====== Data extracts ======

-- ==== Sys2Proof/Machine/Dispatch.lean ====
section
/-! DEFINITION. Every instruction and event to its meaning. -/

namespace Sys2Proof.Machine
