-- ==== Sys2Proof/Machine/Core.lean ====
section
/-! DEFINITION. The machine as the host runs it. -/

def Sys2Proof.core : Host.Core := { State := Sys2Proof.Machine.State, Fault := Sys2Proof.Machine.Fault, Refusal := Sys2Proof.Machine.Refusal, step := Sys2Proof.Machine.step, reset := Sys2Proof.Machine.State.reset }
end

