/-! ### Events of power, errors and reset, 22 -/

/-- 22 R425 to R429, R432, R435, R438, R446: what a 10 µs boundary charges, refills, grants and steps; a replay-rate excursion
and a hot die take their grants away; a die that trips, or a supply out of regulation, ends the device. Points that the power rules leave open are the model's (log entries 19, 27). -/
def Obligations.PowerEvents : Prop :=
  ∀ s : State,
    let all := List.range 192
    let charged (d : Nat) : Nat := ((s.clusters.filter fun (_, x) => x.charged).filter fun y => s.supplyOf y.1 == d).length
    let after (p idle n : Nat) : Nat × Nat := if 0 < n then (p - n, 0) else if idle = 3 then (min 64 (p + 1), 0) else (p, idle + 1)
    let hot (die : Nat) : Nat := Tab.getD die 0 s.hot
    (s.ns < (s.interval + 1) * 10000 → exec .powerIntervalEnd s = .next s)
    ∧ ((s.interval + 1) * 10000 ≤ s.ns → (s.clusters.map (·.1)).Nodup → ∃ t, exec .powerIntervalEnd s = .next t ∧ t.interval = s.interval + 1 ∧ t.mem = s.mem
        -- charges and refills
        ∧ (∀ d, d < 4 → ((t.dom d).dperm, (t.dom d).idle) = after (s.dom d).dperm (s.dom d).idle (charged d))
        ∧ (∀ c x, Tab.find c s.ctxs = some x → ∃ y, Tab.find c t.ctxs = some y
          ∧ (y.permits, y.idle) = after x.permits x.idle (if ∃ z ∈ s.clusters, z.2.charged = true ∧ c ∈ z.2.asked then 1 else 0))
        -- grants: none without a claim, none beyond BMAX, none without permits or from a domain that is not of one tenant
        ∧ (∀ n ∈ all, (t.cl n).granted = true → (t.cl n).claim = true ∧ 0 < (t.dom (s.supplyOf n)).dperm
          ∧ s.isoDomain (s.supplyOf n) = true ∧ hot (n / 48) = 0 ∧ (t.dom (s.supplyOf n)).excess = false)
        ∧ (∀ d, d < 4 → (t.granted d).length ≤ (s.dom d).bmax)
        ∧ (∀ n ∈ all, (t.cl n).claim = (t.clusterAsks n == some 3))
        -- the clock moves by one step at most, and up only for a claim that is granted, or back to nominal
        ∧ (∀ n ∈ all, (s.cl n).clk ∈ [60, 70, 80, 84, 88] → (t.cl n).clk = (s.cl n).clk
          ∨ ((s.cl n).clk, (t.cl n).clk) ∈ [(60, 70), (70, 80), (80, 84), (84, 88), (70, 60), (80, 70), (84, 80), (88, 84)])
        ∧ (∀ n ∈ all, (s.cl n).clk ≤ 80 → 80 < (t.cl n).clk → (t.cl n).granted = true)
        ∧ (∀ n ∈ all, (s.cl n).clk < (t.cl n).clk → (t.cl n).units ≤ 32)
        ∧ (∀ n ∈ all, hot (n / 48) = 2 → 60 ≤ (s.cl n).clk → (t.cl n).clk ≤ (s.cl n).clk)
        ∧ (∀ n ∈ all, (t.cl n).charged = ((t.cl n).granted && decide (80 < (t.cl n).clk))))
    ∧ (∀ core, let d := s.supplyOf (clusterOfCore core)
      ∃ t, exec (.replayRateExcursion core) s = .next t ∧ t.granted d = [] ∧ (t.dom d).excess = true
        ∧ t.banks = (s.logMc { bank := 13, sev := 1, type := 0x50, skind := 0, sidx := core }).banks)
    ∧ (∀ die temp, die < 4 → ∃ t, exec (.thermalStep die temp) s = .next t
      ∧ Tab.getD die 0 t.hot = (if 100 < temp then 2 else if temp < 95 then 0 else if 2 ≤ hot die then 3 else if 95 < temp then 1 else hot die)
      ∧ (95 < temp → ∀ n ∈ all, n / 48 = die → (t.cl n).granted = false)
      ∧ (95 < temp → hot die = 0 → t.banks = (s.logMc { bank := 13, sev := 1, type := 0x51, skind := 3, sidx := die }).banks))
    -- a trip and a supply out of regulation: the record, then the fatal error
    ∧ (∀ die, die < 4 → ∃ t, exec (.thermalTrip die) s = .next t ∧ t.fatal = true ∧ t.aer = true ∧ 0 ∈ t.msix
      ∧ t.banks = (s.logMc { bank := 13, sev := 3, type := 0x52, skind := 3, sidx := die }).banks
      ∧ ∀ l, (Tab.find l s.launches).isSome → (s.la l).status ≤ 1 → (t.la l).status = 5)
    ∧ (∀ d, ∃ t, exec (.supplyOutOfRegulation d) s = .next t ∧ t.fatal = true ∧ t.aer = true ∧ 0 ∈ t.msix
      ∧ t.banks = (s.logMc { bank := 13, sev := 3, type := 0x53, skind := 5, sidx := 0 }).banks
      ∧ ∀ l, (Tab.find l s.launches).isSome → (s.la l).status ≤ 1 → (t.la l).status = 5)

======

Aim of the exercise: Line for line, the material above should be repeated exactly.

Final answer:
-- ==== Sys2Proof/Machine/Dispatch.lean ====
section
/-! DEFINITION. Every instruction and event to its meaning. -/

namespace Sys2Proof.Machine
-- ==== Sys2Proof/Machine/Core.lean ====
section
/-! DEFINITION. The machine as the host runs it. -/

def Sys2Proof.core : Host.Core := { State := Sys2Proof.Machine.State, Fault := Sys2Proof.Machine.Fault, Refusal := Sys2Proof.Machine.Refusal, step := Sys2Proof.Machine.step, reset := Sys2Proof.Machine.State.reset }
end

/-! ### Events of power, errors and reset, 22 -/

/-- 22 R425 to R429, R432, R435, R438, R446: what a 10 µs boundary charges, refills, grants and steps; a replay-rate excursion
and a hot die take their grants away; a die that trips, or a supply out of regulation, ends the device. Points that the power rules leave open are the model's (log entries 19, 27). -/
def Obligations.PowerEvents : Prop :=
  ∀ s : State,
    let all := List.range 192
    let charged (d : Nat) : Nat := ((s.clusters.filter fun (_, x) => x.charged).filter fun y => s.supplyOf y.1 == d).length
    let after (p idle n : Nat) : Nat × Nat := if 0 < n then (p - n, 0) else if idle = 3 then (min 64 (p + 1), 0) else (p, idle + 1)
    let hot (die : Nat) : Nat := Tab.getD die 0 s.hot
    (s.ns < (s.interval + 1) * 10000 → exec .powerIntervalEnd s = .next s)
    ∧ ((s.interval + 1) * 10000 ≤ s.ns → (s.clusters.map (·.1)).Nodup → ∃ t, exec .powerIntervalEnd s = .next t ∧ t.interval = s.interval + 1 ∧ t.mem = s.mem
        -- charges and refills
        ∧ (∀ d, d < 4 → ((t.dom d).dperm, (t.dom d).idle) = after (s.dom d).dperm (s.dom d).idle (charged d))
        ∧ (∀ c x, Tab.find c s.ctxs = some x → ∃ y, Tab.find c t.ctxs = some y
          ∧ (y.permits, y.idle) = after x.permits x.idle (if ∃ z ∈ s.clusters, z.2.charged = true ∧ c ∈ z.2.asked then 1 else 0))
        -- grants: none without a claim, none beyond BMAX, none without permits or from a domain that is not of one tenant
        ∧ (∀ n ∈ all, (t.cl n).granted = true → (t.cl n).claim = true ∧ 0 < (t.dom (s.supplyOf n)).dperm
          ∧ s.isoDomain (s.supplyOf n) = true ∧ hot (n / 48) = 0 ∧ (t.dom (s.supplyOf n)).excess = false)
        ∧ (∀ d, d < 4 → (t.granted d).length ≤ (s.dom d).bmax)
        ∧ (∀ n ∈ all, (t.cl n).claim = (t.clusterAsks n == some 3))
        -- the clock moves by one step at most, and up only for a claim that is granted, or back to nominal
        ∧ (∀ n ∈ all, (s.cl n).clk ∈ [60, 70, 80, 84, 88] → (t.cl n).clk = (s.cl n).clk
          ∨ ((s.cl n).clk, (t.cl n).clk) ∈ [(60, 70), (70, 80), (80, 84), (84, 88), (70, 60), (80, 70), (84, 80), (88, 84)])
        ∧ (∀ n ∈ all, (s.cl n).clk ≤ 80 → 80 < (t.cl n).clk → (t.cl n).granted = true)
        ∧ (∀ n ∈ all, (s.cl n).clk < (t.cl n).clk → (t.cl n).units ≤ 32)
        ∧ (∀ n ∈ all, hot (n / 48) = 2 → 60 ≤ (s.cl n).clk → (t.cl n).clk ≤ (s.cl n).clk)
        ∧ (∀ n ∈ all, (t.cl n).charged = ((t.cl n).granted && decide (80 < (t.cl n).clk))))
    ∧ (∀ core, let d := s.supplyOf (clusterOfCore core)
      ∃ t, exec (.replayRateExcursion core) s = .next t ∧ t.granted d = [] ∧ (t.dom d).excess = true
        ∧ t.banks = (s.logMc { bank := 13, sev := 1, type := 0x50, skind := 0, sidx := core }).banks)
    ∧ (∀ die temp, die < 4 → ∃ t, exec (.thermalStep die temp) s = .next t
      ∧ Tab.getD die 0 t.hot = (if 100 < temp then 2 else if temp < 95 then 0 else if 2 ≤ hot die then 3 else if 95 < temp then 1 else hot die)
      ∧ (95 < temp → ∀ n ∈ all, n / 48 = die → (t.cl n).granted = false)
      ∧ (95 < temp → hot die = 0 → t.banks = (s.logMc { bank := 13, sev := 1, type := 0x51, skind := 3, sidx := die }).banks))
    -- a trip and a supply out of regulation: the record, then the fatal error
    ∧ (∀ die, die < 4 → ∃ t, exec (.thermalTrip die) s = .next t ∧ t.fatal = true ∧ t.aer = true ∧ 0 ∈ t.msix
      ∧ t.banks = (s.logMc { bank := 13, sev := 3, type := 0x52, skind := 3, sidx := die }).banks
      ∧ ∀ l, (Tab.find l s.launches).isSome → (s.la l).status ≤ 1 → (t.la l).status = 5)
    ∧ (∀ d, ∃ t, exec (.supplyOutOfRegulation d) s = .next t ∧ t.fatal = true ∧ t.aer = true ∧ 0 ∈ t.msix
      ∧ t.banks = (s.logMc { bank := 13, sev := 3, type := 0x53, skind := 5, sidx := 0 }).banks
      ∧ ∀ l, (Tab.find l s.launches).isSome → (s.la l).status ≤ 1 → (t.la l).status = 5)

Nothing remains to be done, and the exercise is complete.